Le samedi 18 juillet 2026, à l’aube, le régime clérical a procédé à l’exécution d’Azam Gerami à la prison centrale de Yassoudj, capitale de la province de Kohguilouyeh-et-Bouyer-Ahmad, dans le sud-ouest de l’Iran. Cette mère de trois enfants, âgée de 58 ans, avait été condamnée à la peine capitale pour un meurtre commis il y a 8 ans.
Cette mise à mort, la 18e visant une femme depuis le début de l’année 2026, n’a fait l’objet d’aucune annonce par les médias officiels ou les autorités judiciaires, confirmant l’opacité persistante du système pénal iranien.
Avec la pendaison d’Azam Gerami à la prison centrale de Yassoudj, le nombre de femmes exécutées au cours de l’année 2026 atteint désormais 18.

L’Iran, détenteur du record mondial d’exécutions de femmes
Selon les données enregistrées par la commission des Femmes du Conseil national de la résistance iranienne (CNRI), au moins 346 femmes ont été exécutées en Iran depuis 2007. Nombre de ces femmes sacrifiées par le régime sont elles-mêmes victimes de violences domestiques et de lois familiales discriminatoires.
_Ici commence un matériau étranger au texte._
-- ==== Sys2Proof/Word.lean ====
section
/-!
DEFINITION. The word types of the model: register words, wire bytes and 64-bit values (R2, R4).
-/
namespace Sys2Proof

/-- A 32-bit register word (R4). -/
abbrev Word := BitVec 32

/-- A byte of memory or of a wire. -/
abbrev Byte := BitVec 8

/-- A 64-bit value: an engine register, a tick number, a time. -/
abbrev Dword := BitVec 64

end Sys2Proof
end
Une proportion importante d’entre elles a agi en état de légitime défense.
Depuis l’entrée en fonction de Massoud Pezechkian, le régime clérical a exécuté plus de 3 920 prisonniers, dont 106 femmes. D’après les sources du CNRI, pour la seule année 2025, plus de 2 201 exécutions ont été recensées en Iran, soit plus du double du chiffre de 2024 (1 006).
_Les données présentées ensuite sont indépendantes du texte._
-- ==== Sys2Proof/Machine/Data.lean ====
section
/-!
DEFINITION. The records that State holds: the parsed configuration image, stations and marionettes, activations of the
engines, and the working state of each block. Every field's default is its value in State.reset.
-/
namespace Sys2Proof.Machine

/-! ### The configuration image (chapter 20) -/

/-- One layout run (R198). `dir`: 1 input, 2 output; `typ`: slot type code of R57. -/
structure RunDef where
  dir : Nat
  qual : Bool
  typ : Nat
  count : Nat
deriving DecidableEq, Repr

/-- A STATIONS entry (R484). `ins`, `outs`: handle runs (first, count) in layout order. -/
structure StaDef where
  str : Nat
  pos : Nat
  typ : Word
  serial : Dword
  fwMin : Word
  fwMax : Word
  caps : Nat
  h : Nat
  ack : Bool
  alpha : Nat
  runs : List RunDef
  ins : List (Nat × Nat)
  outs : List (Nat × Nat)
  safe : List Byte
deriving DecidableEq, Repr

/-- A FUNC entry (R86). -/
structure FuncDef where
  entry : Nat
  nargs : Nat
  nres : Nat
deriving DecidableEq, Repr

/-- A gather-list entry (R74). -/
structure GathRun where
  start : Nat
  echo : Bool
  count : Nat
deriving DecidableEq, Repr

/-- A WSET entry (R86): output slots, or variable bytes. -/
structure WsetEnt where
  isVar : Bool
  start : Nat
  len : Nat
deriving DecidableEq, Repr

/-- The channel-array descriptor (R138). -/
structure Arrd where
  rectab : Nat
  nrec : Nat
  recsz : Nat
  blkrec : Nat
  mask : Option Nat
  swinBase : Nat
  swinStride : Nat
  swinCount : Nat
  pro : Option Nat
  epi : Option Nat
  key : Nat
  objs : List (Nat × Nat)
deriving DecidableEq, Repr

/-- A task image (R85, R86). What the verifier finds stands with it: `rseg` R_seg of R163, `areds` the reductions its code
names with their op and K (R145), `wcet` the WCET without the TWIN terms and `ckpts` K of R162 and R163, `nframes` its
frames, `bad` the code of the first check it fails, 0 for none (R113). -/
structure TaskImg where
  taskId : Nat := 0
  level : Nat := 1
  cls : Nat := 0
  safety : Bool := false
  array : Bool := false
  shed : Bool := false
  shards : Nat := 1
  wcetDecl : Nat := 0
  readCol : Nat := 0
  writeCol : Nat := 0
  code : List Word := []
  funcs : List FuncDef := []
  pool : List Dword := []
  gath : List GathRun := []
  vars : List (Nat × Nat) := []
  objs : List (Nat × Nat) := []
  wset : List WsetEnt := []
  indr : List (Nat × Nat) := []
  areds : List (Nat × RedOp × K) := []
  arrd : Option Arrd := none
  rseg : Nat := 4096
  wcet : Nat := 0
  ckpts : Nat := 0
  nframes : Nat := 1
  bad : Nat := 0
deriving DecidableEq, Repr

/-- A TASKS entry (R486) with its task image; `place`: one placement code per shard (R156). -/
structure TaskDef where
  img : TaskImg := {}
  set : Nat := 0
  place : List Nat := []
deriving DecidableEq, Repr

/-- A VARMAP entry (R487). -/
structure VarRun where
  key : Nat
  off : Nat
  len : Nat
  typ : Nat
  service : Bool
  telegram : Bool
  can : Bool
deriving DecidableEq, Repr

/-- A TELEGRAMS entry (R488). -/
structure TgDef where
  num : Nat
  send : Bool
  connId : Word
  ipA : Word
  ipB : Word
  port : BitVec 16
  len : Nat
  varkey : Nat
  wd : Nat
  skw : Nat
  key : Dword
  safe : List Byte
deriving DecidableEq, Repr

/-- A panel waveform: its level codes, one per frame (R510). -/
abbrev Wave := List Nat

/-- The PANEL section (R510). `lut` and `aon`: index 2 × band + transition. -/
structure PanelSec where
  bands : List Int
  tofs : Int
  thr : List Nat
  base : Nat
  lut : List Wave
  aon : List Wave
  clear : List Wave
  init : Dword
deriving DecidableEq, Repr

/-- A PASSWORD record (R489, R358). -/
structure PwRec where
  seq : Nat := 0
  iter : Nat := 100000
  salt : List Byte := []
  dk : List Byte := []
deriving DecidableEq, Repr

/-- A configuration image (R480 to R490) as the supervisor holds it after verification; `hash`: its component hash
(R383). -/
structure Image where
  hash : List Byte := []
  svc : SvcMode := .none
  mode : Word := 0
  pairId : Dword := 0
  azwin : Nat := 0
  azcLevel : Nat := 1
  mlayout : Nat := 0
  failover : Bool := false
  retainMram : Bool := false
  members : List Nat := []
  spares : List Nat := []
  dbgRead : Nat := 0
  dbgWrite : Nat := 0
  prev : List Byte := []
  regload : List (Nat × Word) := []
  colours : List (Nat × Nat × Nat) := []
  stations : List StaDef := []
  tasks : List TaskDef := []
  varmap : List VarRun := []
  retain : List (Nat × Nat) := []
  journal : List Nat := []
  telegrams : List TgDef := []
  password : PwRec := {}
  panel : Option PanelSec := none
deriving DecidableEq, Repr, Inhabited

/-! ### Engines (chapters 04 to 06) -/

/-- An active LOOP (R104): the word range of its body, the iteration index and count, the counter register. -/
structure LoopRec where
  first : Nat
  last : Nat
  idx : Nat
  cnt : Nat
  ctr : Nat
deriving DecidableEq, Repr

/-- A frame (R88): its value registers, its function, where RET goes, the first result register, its open loops,
innermost first. -/
structure AFrame where
  v : Tab Dword := []
  func : Nat := 0
  ret : Nat := 0
  d : Nat := 0
  loops : List LoopRec := []
deriving DecidableEq, Repr

/-- A staged effect (R109). -/
inductive Effect where
  | jrnl (record : List Byte)
  | tgsend (conn : Nat)
  | streq (item : Nat)
  | panel (mask states : Dword)
  | stack (station : Nat)
deriving DecidableEq, Repr

/-- A staging entry (R160): a line with the bytes written to it (address, value), or an effect. -/
inductive Staged where
  | line (base : Nat) (bytes : List (Nat × Byte))
  | eff (e : Effect)
deriving DecidableEq, Repr

/-- Which part of an activation runs (R142): `plain` for a task without ARRAY. -/
inductive ActPart where | plain | pro | record | epi
deriving DecidableEq, Repr

/-- What a task or shard remembers of its activations (R148). -/
structure TaskRec where
  fault : Bool := false
  faultPc : Nat := 0xFFFFFFFF
  faultCode : Nat := 0
  first : Bool := false
  acts : Dword := 0
deriving DecidableEq, Repr

/-- What the device knows of a station (R150, R63, R206 to R214, R233). `u`: tick of its last accepted reply; `prob`: 0
none, 1 AUTO, 2 ACK; `streak`: consecutive ticks with an accepted reply; `admStep`: 0 none, 1 DISCARD, 2 to 8 WRITE of
objects 1 to 7, 9 COMMIT, 10 a lone DISCARD, 11 a DELAY object; `req`: the request that waits for its response. `delay`, `cable`:
as measured from this device's own end, end A of a loop-paired string; `other`: the delay from the other end, which a DELAYS message
gave, or end B of such a string measured, with `cableB`; `dlA`, `dlB`: the downloaded values; `devOwn`, `devOther`: sweeps or
messages in a row that differ from them, `swOwn`, `swOther`: 1 + the sweep last counted. -/
structure Sta where
  admitted : Bool := false
  status : Word := 0
  u : Option Nat := none
  prob : Nat := 0
  probEnd : Option Nat := none
  streak : Nat := 0
  epochSeen : Word := 0
  misfit : Nat := 0
  typ : Word := 0
  fw : Word := 0
  serial : Dword := 0
  state : Nat := 0
  ack : Bool := false
  ackTick : Nat := 0
  ackPend : Bool := false
  matched : Bool := false
  lose : Bool := false
  dAB : Nat := 1000
  dBA : Nat := 1000
  cable : Int := 0
  cableB : Int := 0
  delay : Option Nat := none
  other : Option Nat := none
  dlA : Option Nat := none
  dlB : Option Nat := none
  devOwn : Nat := 0
  devOther : Nat := 0
  swOwn : Nat := 0
  swOther : Nat := 0
  admStep : Nat := 0
  admReady : Bool := false
  wantDelay : Bool := false
  probDue : Bool := false
  req : List Byte := []
  reqSeq : Nat := 0
  reqTick : Nat := 0
  tries : Nat := 0
deriving DecidableEq, Repr

/-- The samples of the system objects at a freeze (R147, R109); FAULT_NOW as a rehearsal's sample block has it (R291). -/
structure Snap where
  device : List Dword := []
  tg : Tab Byte := []
  items : List Nat := []
  sta : Tab Sta := []
  tasks : Tab TaskRec := []
  faultNow : Option Bool := none
deriving DecidableEq, Repr

/-- An activation on an engine (R88, R91, R142, R160 to R165). `rcd`: the current record, `recEnd` the end of the shard's
range; `lmem`: the local copies by physical address; `rmem`: the current record's block, by physical address (R144); `steps`: the
instructions retired, by which the two engines of a twin are told apart (R159); `seg`, `total`: segments compared and entries staged so far; `redu`:
the reductions used so far; `qw`: 1 + the QUALITY last written to a handle. -/
structure Act where
  task : Nat := 0
  shard : Nat := 0
  f : Dword := 0
  tf : Dword := 0
  part : ActPart := .plain
  frames : List AFrame := [{}]
  pc : Nat := 0
  rcd : Nat := 0
  recEnd : Nat := 0
  recsSince : Nat := 0
  gath : List Dword := []
  win : List Dword := []
  lmem : Tab Byte := []
  rmem : Tab Byte := []
  steps : Nat := 0
  staged : List Staged := []
  digest : Dword := 0
  seg : Nat := 0
  total : Nat := 0
  redu : List (Nat × Dword) := []
  qw : Tab Nat := []
  fault : Option (Nat × Nat) := none
  done : Bool := false
  check : Bool := false
  snap : Snap := {}
  rehearsal : Bool := false
deriving DecidableEq, Repr

/-- An engine: the activation it executes, those it holds suspended or ready, and its SRAM error mark (R166). -/
structure Engine where
  cur : Option Act := none
  ready : List Act := []
  ecc : Bool := false
deriving DecidableEq, Repr

/-- An activation in flight (R33, R45): what was frozen at `f`, whether it was gathered, whether it finished: in which
tick, at which point in 1/1,000 T_b and with which digest. -/
structure Flight where
  task : Nat
  shard : Nat
  f : Nat
  tf : Dword
  deadline : Nat
  gathered : Bool := false
  finished : Option (Nat × Nat × Dword) := none
deriving DecidableEq, Repr

/-- Where a task or shard runs (R156): the twin or engine code. -/
structure Placed where
  task : Nat
  shard : Nat
  code : Nat
deriving DecidableEq, Repr

/-- The scheduler, fence and comparator state beside the registers (R168, R169, R171 to R176): where tasks run, the shed
tasks, a fence decision for the next boundary (bay, placement, shed tasks), a trip due at it, twins whose injection interval
has elapsed, the bit of each twin's next test and the monotonic ns of its last (R168), the tick until which the duplicate bank runs, moved tasks that have not
committed, whether the execute window is open, whether the freeze of the present tick waits for a command of its boundary; of each
task and send connection the activation whose `TGSEND` was taken last (R153). -/
structure Sched where
  placed : List Placed := []
  shed : List Nat := []
  newPlaced : Option (Nat × List Placed × List Nat) := none
  fenceTrip : Bool := false
  injDue : Nat := 0
  injBit : Tab Nat := []
  injAt : Tab (Option Nat) := []
  dupUntil : Nat := 0
  moved : List (Nat × Nat) := []
  execOpen : Bool := false
  freezeWaits : Bool := false
  tgSent : List ((Nat × Nat) × Nat) := []
deriving DecidableEq, Repr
Amnesty International a confirmé dans son rapport annuel que la dictature au pouvoir en Iran a pratiqué au moins 2 159 exécutions en 2025, soit le taux annuel le plus élevé documenté à l’échelle mondiale depuis 1981. La commission des Femmes du CNRI appelle les Nations unies et les instances compétentes, l’Union européenne et ses États membres, ainsi que tous les défenseurs des droits humains, à prendre des mesures effectives pour stopper ces exécutions effrénées en Iran.